─── Provided entries

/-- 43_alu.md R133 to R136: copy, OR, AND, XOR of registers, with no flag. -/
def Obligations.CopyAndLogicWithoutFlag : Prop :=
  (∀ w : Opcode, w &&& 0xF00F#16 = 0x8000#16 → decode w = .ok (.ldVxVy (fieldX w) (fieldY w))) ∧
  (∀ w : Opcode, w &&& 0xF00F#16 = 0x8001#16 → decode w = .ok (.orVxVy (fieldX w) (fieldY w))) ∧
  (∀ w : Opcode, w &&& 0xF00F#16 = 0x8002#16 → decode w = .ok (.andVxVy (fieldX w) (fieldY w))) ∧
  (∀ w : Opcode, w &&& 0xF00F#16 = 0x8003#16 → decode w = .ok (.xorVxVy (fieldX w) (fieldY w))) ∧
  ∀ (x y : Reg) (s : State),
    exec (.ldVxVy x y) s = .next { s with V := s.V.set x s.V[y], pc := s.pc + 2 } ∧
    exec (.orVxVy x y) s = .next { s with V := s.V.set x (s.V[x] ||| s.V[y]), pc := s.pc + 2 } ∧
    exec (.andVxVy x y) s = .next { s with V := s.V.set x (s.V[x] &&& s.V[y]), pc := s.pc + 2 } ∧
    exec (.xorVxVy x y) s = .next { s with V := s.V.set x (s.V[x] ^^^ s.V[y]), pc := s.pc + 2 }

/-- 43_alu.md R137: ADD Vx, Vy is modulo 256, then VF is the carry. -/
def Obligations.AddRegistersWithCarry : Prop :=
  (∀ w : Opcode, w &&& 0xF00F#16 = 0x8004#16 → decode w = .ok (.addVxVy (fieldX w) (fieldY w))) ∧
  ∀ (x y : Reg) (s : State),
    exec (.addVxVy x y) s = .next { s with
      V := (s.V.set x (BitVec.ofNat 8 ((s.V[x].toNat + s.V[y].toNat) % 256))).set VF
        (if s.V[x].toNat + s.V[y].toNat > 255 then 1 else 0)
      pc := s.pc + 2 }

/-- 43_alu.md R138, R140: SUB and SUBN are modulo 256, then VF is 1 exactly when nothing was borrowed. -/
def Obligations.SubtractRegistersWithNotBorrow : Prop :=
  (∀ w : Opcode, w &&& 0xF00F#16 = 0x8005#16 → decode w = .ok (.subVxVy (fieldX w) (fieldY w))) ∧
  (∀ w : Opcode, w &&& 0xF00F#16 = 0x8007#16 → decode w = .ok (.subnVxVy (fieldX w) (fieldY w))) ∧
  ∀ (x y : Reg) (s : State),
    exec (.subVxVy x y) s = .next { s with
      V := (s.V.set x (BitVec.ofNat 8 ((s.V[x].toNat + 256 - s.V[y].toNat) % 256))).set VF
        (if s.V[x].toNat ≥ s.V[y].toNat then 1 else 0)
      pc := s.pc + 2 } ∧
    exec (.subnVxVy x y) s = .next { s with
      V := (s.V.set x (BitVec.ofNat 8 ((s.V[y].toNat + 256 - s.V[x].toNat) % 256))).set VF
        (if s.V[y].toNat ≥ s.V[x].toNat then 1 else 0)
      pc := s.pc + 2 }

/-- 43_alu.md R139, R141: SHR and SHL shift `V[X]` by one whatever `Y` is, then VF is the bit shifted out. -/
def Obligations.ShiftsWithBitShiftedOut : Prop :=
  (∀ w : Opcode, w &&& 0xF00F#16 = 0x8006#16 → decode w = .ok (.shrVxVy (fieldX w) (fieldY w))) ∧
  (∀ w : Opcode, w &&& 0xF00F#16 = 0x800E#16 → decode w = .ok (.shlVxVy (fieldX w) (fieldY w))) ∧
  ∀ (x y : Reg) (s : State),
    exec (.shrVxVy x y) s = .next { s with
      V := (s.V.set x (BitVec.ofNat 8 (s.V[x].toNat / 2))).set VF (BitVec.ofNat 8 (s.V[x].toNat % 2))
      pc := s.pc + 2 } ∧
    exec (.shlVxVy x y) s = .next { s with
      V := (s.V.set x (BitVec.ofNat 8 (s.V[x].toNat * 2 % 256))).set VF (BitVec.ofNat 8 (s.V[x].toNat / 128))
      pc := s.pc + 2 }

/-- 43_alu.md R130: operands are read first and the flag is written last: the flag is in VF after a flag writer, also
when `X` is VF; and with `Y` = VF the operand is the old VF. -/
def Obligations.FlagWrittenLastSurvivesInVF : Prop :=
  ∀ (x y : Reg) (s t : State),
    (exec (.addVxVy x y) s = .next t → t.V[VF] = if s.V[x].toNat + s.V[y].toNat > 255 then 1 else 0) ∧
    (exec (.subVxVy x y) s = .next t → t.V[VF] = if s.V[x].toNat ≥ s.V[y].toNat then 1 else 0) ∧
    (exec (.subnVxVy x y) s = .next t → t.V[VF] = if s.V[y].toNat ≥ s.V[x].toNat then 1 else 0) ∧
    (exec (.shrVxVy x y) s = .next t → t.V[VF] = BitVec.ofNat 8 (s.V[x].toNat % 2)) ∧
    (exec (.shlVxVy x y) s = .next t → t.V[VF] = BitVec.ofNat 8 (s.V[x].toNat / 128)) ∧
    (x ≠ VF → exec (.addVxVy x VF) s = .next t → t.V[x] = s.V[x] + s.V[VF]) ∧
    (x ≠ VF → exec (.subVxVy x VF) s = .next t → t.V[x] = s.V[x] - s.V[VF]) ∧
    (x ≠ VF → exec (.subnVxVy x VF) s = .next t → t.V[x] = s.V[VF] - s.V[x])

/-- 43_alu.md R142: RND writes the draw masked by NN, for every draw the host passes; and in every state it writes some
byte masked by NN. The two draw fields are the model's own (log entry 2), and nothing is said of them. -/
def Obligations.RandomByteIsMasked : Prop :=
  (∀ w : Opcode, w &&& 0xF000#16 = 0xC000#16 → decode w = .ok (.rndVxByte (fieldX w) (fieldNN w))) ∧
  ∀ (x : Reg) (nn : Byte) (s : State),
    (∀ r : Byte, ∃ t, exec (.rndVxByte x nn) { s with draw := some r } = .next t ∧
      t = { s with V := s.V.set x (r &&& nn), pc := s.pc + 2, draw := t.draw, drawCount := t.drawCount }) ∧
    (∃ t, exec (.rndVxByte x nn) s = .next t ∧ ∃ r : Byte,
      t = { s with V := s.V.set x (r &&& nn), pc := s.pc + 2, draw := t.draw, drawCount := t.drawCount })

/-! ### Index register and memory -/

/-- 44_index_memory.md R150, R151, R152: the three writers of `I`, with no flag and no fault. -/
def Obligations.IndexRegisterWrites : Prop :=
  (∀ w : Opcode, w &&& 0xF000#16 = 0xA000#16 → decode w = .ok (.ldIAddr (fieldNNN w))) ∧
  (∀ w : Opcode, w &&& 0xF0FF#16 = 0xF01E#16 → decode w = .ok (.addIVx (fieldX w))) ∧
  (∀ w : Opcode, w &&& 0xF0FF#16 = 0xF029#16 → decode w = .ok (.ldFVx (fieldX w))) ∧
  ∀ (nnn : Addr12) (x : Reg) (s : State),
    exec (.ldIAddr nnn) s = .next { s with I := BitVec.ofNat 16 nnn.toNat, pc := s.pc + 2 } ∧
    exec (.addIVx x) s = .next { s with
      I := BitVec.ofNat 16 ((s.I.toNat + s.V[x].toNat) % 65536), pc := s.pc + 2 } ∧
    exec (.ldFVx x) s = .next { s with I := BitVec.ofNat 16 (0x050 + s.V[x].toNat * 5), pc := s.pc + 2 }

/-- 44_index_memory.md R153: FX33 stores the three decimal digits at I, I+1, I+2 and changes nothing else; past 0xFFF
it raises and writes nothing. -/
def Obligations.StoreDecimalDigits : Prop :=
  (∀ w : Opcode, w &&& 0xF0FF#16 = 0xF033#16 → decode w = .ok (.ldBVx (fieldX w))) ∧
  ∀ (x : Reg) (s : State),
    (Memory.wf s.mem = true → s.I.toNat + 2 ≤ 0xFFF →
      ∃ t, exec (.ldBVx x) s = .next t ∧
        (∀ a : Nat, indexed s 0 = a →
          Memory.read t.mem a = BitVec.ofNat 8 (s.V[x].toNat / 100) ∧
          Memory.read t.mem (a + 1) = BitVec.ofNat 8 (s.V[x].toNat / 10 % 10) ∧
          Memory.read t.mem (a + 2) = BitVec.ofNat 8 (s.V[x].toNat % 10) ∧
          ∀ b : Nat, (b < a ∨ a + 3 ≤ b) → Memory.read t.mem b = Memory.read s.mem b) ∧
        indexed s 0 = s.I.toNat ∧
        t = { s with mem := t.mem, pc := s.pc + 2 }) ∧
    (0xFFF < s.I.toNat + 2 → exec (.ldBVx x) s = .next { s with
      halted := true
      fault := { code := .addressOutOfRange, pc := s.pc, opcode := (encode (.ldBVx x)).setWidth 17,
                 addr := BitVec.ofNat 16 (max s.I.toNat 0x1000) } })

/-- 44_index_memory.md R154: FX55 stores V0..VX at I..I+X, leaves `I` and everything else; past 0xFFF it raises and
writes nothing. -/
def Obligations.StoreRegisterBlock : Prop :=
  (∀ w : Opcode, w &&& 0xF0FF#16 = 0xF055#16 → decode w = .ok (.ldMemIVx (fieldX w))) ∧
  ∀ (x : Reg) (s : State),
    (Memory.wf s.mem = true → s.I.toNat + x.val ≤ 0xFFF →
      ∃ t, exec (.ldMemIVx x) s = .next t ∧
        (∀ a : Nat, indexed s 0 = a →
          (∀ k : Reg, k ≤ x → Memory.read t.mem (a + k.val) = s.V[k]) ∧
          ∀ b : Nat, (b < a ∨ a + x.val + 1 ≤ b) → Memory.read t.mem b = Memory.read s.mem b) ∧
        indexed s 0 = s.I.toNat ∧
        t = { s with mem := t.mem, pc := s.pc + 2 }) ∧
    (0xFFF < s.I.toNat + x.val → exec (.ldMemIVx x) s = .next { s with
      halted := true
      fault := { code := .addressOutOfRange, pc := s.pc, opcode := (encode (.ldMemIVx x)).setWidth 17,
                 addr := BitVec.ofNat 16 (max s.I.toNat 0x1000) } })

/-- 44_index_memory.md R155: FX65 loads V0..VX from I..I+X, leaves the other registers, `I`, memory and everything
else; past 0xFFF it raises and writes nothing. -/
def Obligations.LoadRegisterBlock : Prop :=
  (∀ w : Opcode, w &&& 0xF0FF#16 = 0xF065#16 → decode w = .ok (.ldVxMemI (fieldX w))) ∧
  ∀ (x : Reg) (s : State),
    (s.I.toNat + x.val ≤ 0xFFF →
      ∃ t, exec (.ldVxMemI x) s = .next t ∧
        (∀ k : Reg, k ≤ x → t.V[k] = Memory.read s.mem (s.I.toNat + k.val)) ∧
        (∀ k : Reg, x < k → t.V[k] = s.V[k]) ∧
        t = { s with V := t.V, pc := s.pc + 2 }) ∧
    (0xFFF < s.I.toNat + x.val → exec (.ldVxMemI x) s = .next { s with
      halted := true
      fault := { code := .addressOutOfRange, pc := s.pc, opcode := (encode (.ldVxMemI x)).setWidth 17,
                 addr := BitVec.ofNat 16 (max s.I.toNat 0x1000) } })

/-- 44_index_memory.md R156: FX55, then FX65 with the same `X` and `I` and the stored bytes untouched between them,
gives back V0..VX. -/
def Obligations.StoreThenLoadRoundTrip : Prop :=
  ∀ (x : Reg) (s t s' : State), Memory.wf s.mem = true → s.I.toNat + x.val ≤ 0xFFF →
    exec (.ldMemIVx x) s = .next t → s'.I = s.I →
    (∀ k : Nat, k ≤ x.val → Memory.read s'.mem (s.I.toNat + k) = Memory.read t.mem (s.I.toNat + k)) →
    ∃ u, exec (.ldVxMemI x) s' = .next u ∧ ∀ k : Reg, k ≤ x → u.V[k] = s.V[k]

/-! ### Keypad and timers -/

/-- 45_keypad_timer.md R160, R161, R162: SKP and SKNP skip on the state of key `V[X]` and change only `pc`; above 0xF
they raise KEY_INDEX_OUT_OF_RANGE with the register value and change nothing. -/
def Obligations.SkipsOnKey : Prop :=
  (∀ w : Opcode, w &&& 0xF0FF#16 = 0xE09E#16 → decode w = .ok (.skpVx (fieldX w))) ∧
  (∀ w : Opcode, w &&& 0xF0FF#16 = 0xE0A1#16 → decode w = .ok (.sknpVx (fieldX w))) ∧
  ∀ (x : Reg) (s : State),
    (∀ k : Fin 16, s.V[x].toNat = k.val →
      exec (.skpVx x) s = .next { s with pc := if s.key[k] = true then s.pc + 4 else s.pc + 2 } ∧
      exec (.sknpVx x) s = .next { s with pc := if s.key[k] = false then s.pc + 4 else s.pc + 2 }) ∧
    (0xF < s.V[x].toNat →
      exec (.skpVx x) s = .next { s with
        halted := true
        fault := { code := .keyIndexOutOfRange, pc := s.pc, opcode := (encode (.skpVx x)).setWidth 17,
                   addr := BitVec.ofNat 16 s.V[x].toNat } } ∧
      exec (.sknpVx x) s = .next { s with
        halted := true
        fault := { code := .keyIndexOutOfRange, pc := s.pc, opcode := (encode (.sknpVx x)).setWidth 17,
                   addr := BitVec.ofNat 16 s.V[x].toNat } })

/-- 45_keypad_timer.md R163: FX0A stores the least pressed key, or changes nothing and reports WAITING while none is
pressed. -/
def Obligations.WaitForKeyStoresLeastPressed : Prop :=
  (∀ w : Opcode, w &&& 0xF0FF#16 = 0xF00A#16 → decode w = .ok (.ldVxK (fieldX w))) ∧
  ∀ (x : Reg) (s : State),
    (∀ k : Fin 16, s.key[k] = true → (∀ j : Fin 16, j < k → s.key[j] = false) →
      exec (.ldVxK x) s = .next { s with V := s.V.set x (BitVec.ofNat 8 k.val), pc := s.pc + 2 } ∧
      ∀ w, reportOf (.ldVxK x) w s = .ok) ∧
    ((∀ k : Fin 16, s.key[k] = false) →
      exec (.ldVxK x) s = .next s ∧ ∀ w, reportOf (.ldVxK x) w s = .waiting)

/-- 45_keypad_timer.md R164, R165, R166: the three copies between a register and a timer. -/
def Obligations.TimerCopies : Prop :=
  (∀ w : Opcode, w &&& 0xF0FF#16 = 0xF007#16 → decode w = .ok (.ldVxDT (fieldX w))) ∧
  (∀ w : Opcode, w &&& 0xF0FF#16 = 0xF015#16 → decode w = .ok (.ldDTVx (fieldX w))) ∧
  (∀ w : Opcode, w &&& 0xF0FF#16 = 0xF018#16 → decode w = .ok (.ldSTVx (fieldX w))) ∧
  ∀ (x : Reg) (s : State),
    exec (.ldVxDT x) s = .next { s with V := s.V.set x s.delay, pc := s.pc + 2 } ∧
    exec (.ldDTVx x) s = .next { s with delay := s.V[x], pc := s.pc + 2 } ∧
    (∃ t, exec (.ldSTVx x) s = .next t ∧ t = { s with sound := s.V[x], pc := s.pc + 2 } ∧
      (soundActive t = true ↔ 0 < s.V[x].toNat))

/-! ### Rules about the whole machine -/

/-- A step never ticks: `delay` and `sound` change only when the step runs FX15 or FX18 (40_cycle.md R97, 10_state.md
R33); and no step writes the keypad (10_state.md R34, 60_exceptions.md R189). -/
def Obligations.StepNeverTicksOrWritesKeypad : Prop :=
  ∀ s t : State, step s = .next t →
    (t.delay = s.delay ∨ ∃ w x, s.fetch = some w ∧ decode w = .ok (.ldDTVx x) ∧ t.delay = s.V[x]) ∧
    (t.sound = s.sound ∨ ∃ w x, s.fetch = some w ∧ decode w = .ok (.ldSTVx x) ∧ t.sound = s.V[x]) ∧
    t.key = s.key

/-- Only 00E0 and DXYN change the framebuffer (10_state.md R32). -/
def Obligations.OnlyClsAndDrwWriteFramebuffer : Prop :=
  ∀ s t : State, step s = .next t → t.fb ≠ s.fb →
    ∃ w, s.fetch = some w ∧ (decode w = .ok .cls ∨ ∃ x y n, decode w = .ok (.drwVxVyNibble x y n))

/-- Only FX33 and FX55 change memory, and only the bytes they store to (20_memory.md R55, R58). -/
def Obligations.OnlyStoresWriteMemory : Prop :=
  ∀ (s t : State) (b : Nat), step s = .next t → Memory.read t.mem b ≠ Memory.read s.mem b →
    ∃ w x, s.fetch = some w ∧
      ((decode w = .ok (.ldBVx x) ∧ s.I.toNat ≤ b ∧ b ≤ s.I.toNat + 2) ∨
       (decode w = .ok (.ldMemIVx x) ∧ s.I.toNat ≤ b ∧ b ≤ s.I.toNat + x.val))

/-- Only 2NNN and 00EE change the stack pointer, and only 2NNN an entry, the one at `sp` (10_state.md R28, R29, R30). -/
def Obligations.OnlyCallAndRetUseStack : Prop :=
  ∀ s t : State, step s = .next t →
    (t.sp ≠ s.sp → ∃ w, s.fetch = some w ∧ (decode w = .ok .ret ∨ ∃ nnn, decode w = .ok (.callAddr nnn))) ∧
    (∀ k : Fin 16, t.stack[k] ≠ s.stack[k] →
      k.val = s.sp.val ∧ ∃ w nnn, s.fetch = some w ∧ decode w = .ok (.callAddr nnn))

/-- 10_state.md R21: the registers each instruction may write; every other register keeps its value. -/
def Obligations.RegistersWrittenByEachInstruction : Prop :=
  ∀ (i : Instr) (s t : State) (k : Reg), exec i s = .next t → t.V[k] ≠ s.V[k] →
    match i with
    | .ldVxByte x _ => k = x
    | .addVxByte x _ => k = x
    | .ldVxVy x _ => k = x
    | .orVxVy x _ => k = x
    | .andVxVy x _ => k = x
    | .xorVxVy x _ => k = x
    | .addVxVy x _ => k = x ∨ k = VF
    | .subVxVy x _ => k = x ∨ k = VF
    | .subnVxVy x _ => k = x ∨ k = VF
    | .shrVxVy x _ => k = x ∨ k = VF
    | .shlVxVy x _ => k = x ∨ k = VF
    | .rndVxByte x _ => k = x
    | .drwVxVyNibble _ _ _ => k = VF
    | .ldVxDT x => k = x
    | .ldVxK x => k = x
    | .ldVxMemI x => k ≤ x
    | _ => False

──────

Exactly repeat the lines running from the top of the listing to the line bearing "exec (.andVxVy x", both of those lines included, and only them.

Solved problem >>
/-- 43_alu.md R133 to R136: copy, OR, AND, XOR of registers, with no flag. -/
def Obligations.CopyAndLogicWithoutFlag : Prop :=
  (∀ w : Opcode, w &&& 0xF00F#16 = 0x8000#16 → decode w = .ok (.ldVxVy (fieldX w) (fieldY w))) ∧
  (∀ w : Opcode, w &&& 0xF00F#16 = 0x8001#16 → decode w = .ok (.orVxVy (fieldX w) (fieldY w))) ∧
  (∀ w : Opcode, w &&& 0xF00F#16 = 0x8002#16 → decode w = .ok (.andVxVy (fieldX w) (fieldY w))) ∧
  (∀ w : Opcode, w &&& 0xF00F#16 = 0x8003#16 → decode w = .ok (.xorVxVy (fieldX w) (fieldY w))) ∧
  ∀ (x y : Reg) (s : State),
    exec (.ldVxVy x y) s = .next { s with V := s.V.set x s.V[y], pc := s.pc + 2 } ∧
    exec (.orVxVy x y) s = .next { s with V := s.V.set x (s.V[x] ||| s.V[y]), pc := s.pc + 2 } ∧
    exec (.andVxVy x y) s = .next { s with V := s.V.set x (s.V[x] &&& s.V[y]), pc := s.pc + 2 } ∧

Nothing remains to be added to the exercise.